BEGIN DATA SHOWN

/-- The receivers detached at `n` blocks from `b` on, each with the first block that it did not receive (R287). `slow` are
the receivers whose windows fill, each with the first block for which it has returned no credit of the eight before it. Those
attached that hold 8 blocks go at once where an attached receiver wants the next one; else the group waits until they have
returned the credit for that block. -/
def detachFrom (wants : Nat → Nat → Bool) : Nat → Nat → List Nat → List (Nat × Nat) → List (Nat × Nat)
  | 0, _, _, _ => []
  | n + 1, b, cores, slow =>
    let full := cores.filter (fun c => slow.any (fun d => d.1 == c && decide (max d.2 8 ≤ b)))
    if full.isEmpty then detachFrom wants n (b + 1) cores slow
    else if cores.any (fun c => wants c b) then
      full.map (fun c => (c, b)) ++ detachFrom wants n (b + 1) (cores.filter (fun c => !full.contains c)) slow
    else detachFrom wants n (b + 1) cores (slow.map (fun d => if full.contains d.1 then (d.1, b + 1) else d))

/-- MULTICAST (R286-R289): `slow` are the receivers whose windows the timing lets fill, each with the first block before
which it keeps eight credits back. A receiver that has retired since the start has left the group. -/
def multicastEff (slow : List (Nat × Nat)) (s : State) (e : Entry) : Verdict :=
  let named := coreList e.receivers
  let outside := e.receivers &&& ~~~((s.ctx e.ctx).placement) != 0
  match (s.ctx e.ctx).stream? e.streamNo with
  | none => .fail [Status.malformed] []
  | some x =>
    let issues := need (e.clean [(0x10, 0, 16), (0x18, 0, 64), (0x20, 0, 64)] && !outside && !named.isEmpty) ++
      (if e.working || named.all s.corePresent then [] else [Status.unitAbsent]) ++
      (if named.all (fun c => !s.corePresent c || s.coreReady c) then [] else [Status.notReady])
    if !issues.isEmpty then .fail issues []
    else if !s.mayWork .multicast e then .wait
    else
      let cores := named.filter s.corePresent
      let got := s.fetchable e.ctx x x.blocks 0
      let sleeves := sleevesOf cores
      let gone := detachFrom (fun c b => (got.1.lookup b).any (fun rs => s.wantsRuns e c rs)) got.1.length 0 cores slow
      let s := sleeves.foldl (fun t k => t.xlate k e.ctx (x.pagesOf 0 x.blocks)) (s.fetchEntries e.ctx x sleeves 0 x.blocks)
      let s := got.1.foldl (fun t b =>
        let t := sleeves.foldl (fun t k => t.fillLines k x.cls x.keepN (x.pinner e.ctx) false (linesIn b.2))
          (t.askLines e.ctx (linesIn b.2))
        cores.foldl (fun t c => if (gone.lookup c).any (fun d => decide (d ≤ b.1))
          then t.takeBlock c e.ctx x b else t.stageBlock c e.ctx x.num b.1 b.2) t) s
      let s := if got.2 then s.stopAt e.ctx e.seq x got.1.length cores else s
      let cut := cores.filter (fun c => (gone.lookup c).isSome)
      let s := cut.foldl (fun t c => (t.count (.stream c 1) 1).traceRec 14 (.core c) e.ctx e.seq x.num) s
      .done Status.ok (BitVec.ofNat 32 cut.length) false s

/-! ## GATHER and SCATTER (R244, R245) -/

/-- The row indices of a command: one for each row of DATA. -/
def State.indices (s : State) (ctx addr n : Nat) : List Status × List Run × List Nat :=
  if addr = 0 then ([Status.malformed], [], []) else
  let r := s.runsOf ctx false [(addr, 4 * n)]
  (r.1, r.2.flatten, if r.1.isEmpty then chunk 4 n (s.readRuns r.2.flatten) else [])

/-- The extents of given memory rows of a tensor. -/
def TDesc.rowExtents (d : TDesc) (f : Format) (rows : List Nat) : List (Nat × Nat) :=
  rows.map (fun i => (d.base + i * d.pitch, d.rowLen f))

/-- A tensor whose rows are copied unaltered. -/
def rowsOk (d : TDesc) (f : Format) : Bool := decide (d.kind = 2 ∨ (d.kind = 0 ∧ d.zpKind ≠ 2 ∧ Format.code f ≤ 10))

/-- The runs of some rows, a link's included. -/
def State.rowRuns (s : State) (ctx : Nat) (o : Opened) (write : Bool) (rows : List Nat) :
    List Status × List (List Run) :=
  if o.d.handover then ([], (o.d.rowExtents o.fmt rows).map (fun x => [x]))
  else s.runsOf ctx write (o.d.rowExtents o.fmt rows)

/-- Two tensors of the same format and row length (R244). -/
def sameRows (a b : Opened) : Bool :=
  decide (a.d.kind = b.d.kind ∧ a.d.cols = b.d.cols) && (if a.d.kind = 2 then a.d.fmt == b.d.fmt else a.fmt == b.fmt)

/-- GATHER in FORWARD mode and SCATTER: `scatter` copies rows of DATA into TABLE. -/
def rowCopyPlan (scatter : Bool) (s : State) (e : Entry) : Plan :=
  let v := s.envOf e
  let table := s.openDesc v scatter (e.field 0x10 8)
  let data := s.openDesc v (!scatter) (e.field 0x20 8)
  let early := table.check rowsOk ++ data.check (fun d f => rowsOk d f && (scatter || !d.orient)) ++
    need (e.field 0x18 8 != 0)
  let units := s.coreIssues e.ctx
  if !early.isEmpty then .fail (early ++ units) else
  let idx := s.indices e.ctx (e.field 0x18 8) data.d.rows
  let wild := idx.2.2.any (fun i => decide (table.d.rows ≤ i))
  let shape := need (sameRows table data) ++ idx.1
  if wild then .refuse (shape ++ units ++ [Status.outOfBounds])
  else if !(shape ++ units).isEmpty then .fail (shape ++ units)
  else
  let t := s.rowRuns e.ctx table scatter idx.2.2
  let d := s.rowRuns e.ctx data (!scatter) (List.range data.d.rows)
  let src := if scatter then d else t
  let dst := if scatter then t else d
  let seals := s.sealIssues e.ctx src.2.flatten dst.2.flatten (idx.2.1 ++ s.structRuns e)
  planOf (t.1 ++ d.1 ++ seals) (fun _ =>
    { Delta.none with
      result := BitVec.ofNat 32 data.d.rows
      writes := (List.zipWith (fun a b => splitRuns b (s.readRuns a)) src.2 dst.2).flatten })

/-- Set bits of a bit string (R115). -/
def setBits (bs : Bytes) (ones : List Nat) : Bytes :=
  bs.zipIdx.map (fun b => ones.foldl (fun (x : Byte) i => if i / 8 = b.2 then x ||| (1#8 <<< (i % 8)) else x) b.1)

/-- Add the rows of DATA into pairs, in order (R245). -/
def gatherPairs (pairs : List (List Pair)) (idx : List Nat) (rows : List (List Nat)) : List (List Pair) :=
  (List.zip idx rows).foldl (fun ps r =>
    ps.set r.1 (List.zipWith kahan (ps.getD r.1 []) r.2)) pairs

/-- GATHER in GRAD mode (R245). RESULT counts the rows of the buffer: the other epoch is written in full (R245, R248). -/
def gatherGradPlan (s : State) (e : Entry) : Plan :=
  let v := s.envOf e
  let table := s.openDesc v true (e.field 0x10 8)
  let data := s.openDesc v false (e.field 0x20 8)
  let early := table.check (fun d _ => decide (d.kind = 1) && !d.handover) ++ data.check vecGradOk ++
    need (e.field 0x18 8 != 0 && e.field 0x28 8 != 0)
  let units := s.coreIssues e.ctx
  if !early.isEmpty then .fail (early ++ units) else
  let dims := need (decide (table.d.cols = data.d.cols))
  let idx := s.indices e.ctx (e.field 0x18 8) data.d.rows
  let wild := if idx.2.2.any (fun i => decide (table.d.rows ≤ i)) then [Status.outOfBounds] else []
  let x := s.loadVec e.ctx data false
  let b := s.openBuffer e.ctx table.d true
  let bm := s.runsOf e.ctx true [(e.field 0x28 8, (table.d.rows + 7) / 8)]
  match x.2, b.2 with
  | some tx, some buf =>
    if s.bufferWait e [buf.head] then .wait else
    let seals := s.sealIssues e.ctx (tx.all ++ tx.scaleRuns ++ (if buf.h.cleared then [] else buf.old.flatten))
      buf.new.flatten (idx.2.1 ++ bm.2.flatten ++ s.structRuns e)
    let issues := dims ++ units ++ idx.1 ++ wild ++ x.1 ++ b.1 ++ bm.1 ++ need (!buf.foreign e.ctx) ++ seals
    if !issues.isEmpty then .refuse issues else
    let vals := tx.f32 s
    let bits := setBits (s.readRuns bm.2.flatten) idx.2.2
    .done { Delta.none with
      result := BitVec.ofNat 32 table.d.rows
      writes := buf.rowWrites (gatherPairs (buf.pairs s) idx.2.2 vals.1)
      commit := (splitRuns bm.2.flatten bits).map (fun w => .write w.1 w.2) ++ [buf.commitItem e]
      counts := tallyCounts (s.countCore e.ctx) vals.2 }
  | _, _ => .refuse (dims ++ units ++ idx.1 ++ x.1 ++ b.1)

/-- GATHER (R244, R245). -/
def gatherPlan (s : State) (e : Entry) : Plan :=
  let grad := (e.field 0x30 1).testBit 0
  if s.formatWait e then .wait
  else if !e.clean ([(0x10, 0, 64), (0x18, 0, 64), (0x20, 0, 64), (0x30, 0, 1)] ++
      (if grad then [(0x28, 0, 64)] else [])) then .fail [Status.malformed]
  else if grad then gatherGradPlan s e
  else rowCopyPlan false s e

/-- SCATTER (R244). -/
def scatterPlan (s : State) (e : Entry) : Plan :=
  if s.formatWait e then .wait
  else if !e.clean [(0x10, 0, 64), (0x18, 0, 64), (0x20, 0, 64)] then .fail [Status.malformed]
  else rowCopyPlan true s e

/-! ## The Pocket path (R247, R295) -/

/-- An extent that crosses a 64 KiB page boundary. -/
def crossesPage (a n : Nat) : Bool := decide (65536 < a % 65536 + n)

/-- LENGTH of a Pocket command. -/
def Entry.pocketLen (e : Entry) : Nat := e.field 0x20 2 % 512

/-- POCKET_WRITE (R243, R247). -/
def pocketWritePlan (s : State) (e : Entry) : Plan :=
  let dst := e.field 0x10 8
  let src := e.field 0x18 8
  let n := e.pocketLen
  if !(e.clean [(0x10, 0, 64), (0x18, 0, 64), (0x20, 0, 9), (0x28, 0, 192)] && decide (dst ≠ 0 ∧ 1 ≤ n ∧ n ≤ 256) &&
      (decide (src ≠ 0) || decide (n ≤ 24)) && !crossesPage dst n && (decide (src = 0) || !crossesPage src n)) then
    .fail [Status.malformed]
  else
  let a := if src = 0 then ([], []) else s.runsOf e.ctx false [(src, n)]
  let b := s.runsOf e.ctx true [(dst, n)]
  planOf (a.1 ++ b.1 ++ s.sealIssues e.ctx a.2.flatten b.2.flatten []) (fun _ =>
    { Delta.none with
      result := BitVec.ofNat 32 n
      writes := splitRuns b.2.flatten
        (if src = 0 then (e.packet.drop 0x28).take n else s.readRuns a.2.flatten) })

/-- POCKET_READ (R243, R247). -/
def pocketReadPlan (s : State) (e : Entry) : Plan :=
  let src := e.field 0x10 8
  let dst := e.field 0x18 8
  let n := e.pocketLen
  if !(e.clean [(0x10, 0, 64), (0x18, 0, 64), (0x20, 0, 9)] && decide (src ≠ 0 ∧ 1 ≤ n ∧ n ≤ 256) &&
      (decide (dst ≠ 0) || decide (n ≤ 4)) && !crossesPage src n && (decide (dst = 0) || !crossesPage dst n)) then
    .fail [Status.malformed]
  else
  let a := s.runsOf e.ctx false [(src, n)]
  let b := if dst = 0 then ([], []) else s.runsOf e.ctx true [(dst, n)]
  let seals := (if s.anySealed a.2.flatten then [Status.isSealed] else []) ++
    s.sealIssues e.ctx [] b.2.flatten []
  planOf (a.1 ++ b.1 ++ seals) (fun _ =>
    let bs := s.readRuns a.2.flatten
    { Delta.none with
      result := BitVec.ofNat 32 (leNat (bs.take 4)), writes := splitRuns b.2.flatten bs })

/-! ## The rows -/

/-- COPY (R244). -/
def execCopy (ctx : Nat) (seq : W32) (s : State) : Host.Outcome State Fault Refusal :=
  s.runWork .copy ctx seq [] copyPlan

/-- STREAM_DEFINE (R246). -/
def execStreamDefine (ctx : Nat) (seq : W32) (s : State) : Host.Outcome State Fault Refusal :=
  s.runOp .streamDefine ctx seq streamDefineEff

/-- PREFETCH (R285). -/
def execPrefetch (ctx : Nat) (seq : W32) (s : State) : Host.Outcome State Fault Refusal :=
  s.runOp .prefetch ctx seq prefetchEff

/-- MULTICAST (R286). -/
def execMulticast (ctx : Nat) (seq : W32) (detached : List (Nat × Nat)) (s : State) :
    Host.Outcome State Fault Refusal :=
  s.runOp .multicast ctx seq (multicastEff detached)

/-- GATHER (R244). -/
def execGather (ctx : Nat) (seq : W32) (faults : List CoreFault) (s : State) : Host.Outcome State Fault Refusal :=
  s.runWork .gather ctx seq faults gatherPlan

/-- SCATTER (R244). -/
def execScatter (ctx : Nat) (seq : W32) (faults : List CoreFault) (s : State) : Host.Outcome State Fault Refusal :=
  s.runWork .scatter ctx seq faults scatterPlan

/-- POCKET_WRITE (R247). -/
def execPocketWrite (ctx : Nat) (seq : W32) (s : State) : Host.Outcome State Fault Refusal :=
  s.runWork .pocketWrite ctx seq [] pocketWritePlan

/-- POCKET_READ (R247). -/
def execPocketRead (ctx : Nat) (seq : W32) (s : State) : Host.Outcome State Fault Refusal :=
  s.runWork .pocketRead ctx seq [] pocketReadPlan

end Sys2Proof.Machine
end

END DATA SHOWN

_WORK ORDER_. Filter these records, keeping every line where the word "slow" occurs.

_ANSWER BOX_.
/-- The receivers detached at `n` blocks from `b` on, each with the first block that it did not receive (R287). `slow` are
  | n + 1, b, cores, slow =>
    let full := cores.filter (fun c => slow.any (fun d => d.1 == c && decide (max d.2 8 ≤ b)))
    if full.isEmpty then detachFrom wants n (b + 1) cores slow
      full.map (fun c => (c, b)) ++ detachFrom wants n (b + 1) (cores.filter (fun c => !full.contains c)) slow
    else detachFrom wants n (b + 1) cores (slow.map (fun d => if full.contains d.1 then (d.1, b + 1) else d))
/-- MULTICAST (R286-R289): `slow` are the receivers whose windows the timing lets fill, each with the first block before
def multicastEff (slow : List (Nat × Nat)) (s : State) (e : Entry) : Verdict :=
      let gone := detachFrom (fun c b => (got.1.lookup b).any (fun rs => s.wantsRuns e c rs)) got.1.length 0 cores slow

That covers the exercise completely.